## [WHAT YOU SHOULD DO]
All that is wanted is a word-for-word copy of the line with "s.fresh := rfl" and every line after it in the data below.

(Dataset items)
_ _ _ _ _

/-! ### outPut -/

@[simp] theorem State.outPut_st (v : Byte) : (s.outPut v).st = s.st := rfl
@[simp] theorem State.outPut_outv (v : Byte) : (s.outPut v).outv = s.outv := rfl
@[simp] theorem State.outPut_err (v : Byte) : (s.outPut v).err = s.err := rfl
@[simp] theorem State.outPut_errInfo (v : Byte) : (s.outPut v).errInfo = s.errInfo := rfl
@[simp] theorem State.outPut_inLen (v : Byte) : (s.outPut v).inLen = s.inLen := rfl
@[simp] theorem State.outPut_ipos (v : Byte) : (s.outPut v).ipos = s.ipos := rfl
@[simp] theorem State.outPut_bpos (v : Byte) : (s.outPut v).bpos = s.bpos := rfl
@[simp] theorem State.outPut_bres (v : Byte) : (s.outPut v).bres = s.bres := rfl
@[simp] theorem State.outPut_outLen (v : Byte) : (s.outPut v).outLen = s.outLen := rfl
@[simp] theorem State.outPut_opos (v : Byte) : (s.outPut v).opos = s.opos + 1#32 := rfl
@[simp] theorem State.outPut_width (v : Byte) : (s.outPut v).width = s.width := rfl
@[simp] theorem State.outPut_height (v : Byte) : (s.outPut v).height = s.height := rfl
@[simp] theorem State.outPut_channels (v : Byte) : (s.outPut v).channels = s.channels := rfl
@[simp] theorem State.outPut_selLen (v : Byte) : (s.outPut v).selLen = s.selLen := rfl
@[simp] theorem State.outPut_depth (v : Byte) : (s.outPut v).depth = s.depth := rfl
@[simp] theorem State.outPut_ctl (v : Byte) : (s.outPut v).ctl = s.ctl := rfl
@[simp] theorem State.outPut_inBuf (v : Byte) : (s.outPut v).inBuf = s.inBuf := rfl
@[simp] theorem State.outPut_selBuf (v : Byte) : (s.outPut v).selBuf = s.selBuf := rfl
@[simp] theorem State.outPut_outBuf (v : Byte) : (s.outPut v).outBuf = s.outBuf.write s.opos.toNat v := rfl
@[simp] theorem State.outPut_inCapPred (v : Byte) : (s.outPut v).inCapPred = s.inCapPred := rfl
@[simp] theorem State.outPut_outCapPred (v : Byte) : (s.outPut v).outCapPred = s.outCapPred := rfl
@[simp] theorem State.outPut_phase (v : Byte) : (s.outPut v).phase = s.phase := rfl
@[simp] theorem State.outPut_row (v : Byte) : (s.outPut v).row = s.row := rfl
@[simp] theorem State.outPut_pending (v : Byte) : (s.outPut v).pending = s.pending := rfl
@[simp] theorem State.outPut_readData (v : Byte) : (s.outPut v).readData = s.readData := rfl
@[simp] theorem State.outPut_fresh (v : Byte) : (s.outPut v).fresh = s.fresh := rfl
@[simp] theorem State.outPut_inSeed (v : Byte) : (s.outPut v).inSeed = s.inSeed := rfl
@[simp] theorem State.outPut_selSeed (v : Byte) : (s.outPut v).selSeed = s.selSeed := rfl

_ _ _ _ _

## [EXERCISE ANSWER]
@[simp] theorem State.outPut_fresh (v : Byte) : (s.outPut v).fresh = s.fresh := rfl
@[simp] theorem State.outPut_inSeed (v : Byte) : (s.outPut v).inSeed = s.inSeed := rfl
@[simp] theorem State.outPut_selSeed (v : Byte) : (s.outPut v).selSeed = s.selSeed := rfl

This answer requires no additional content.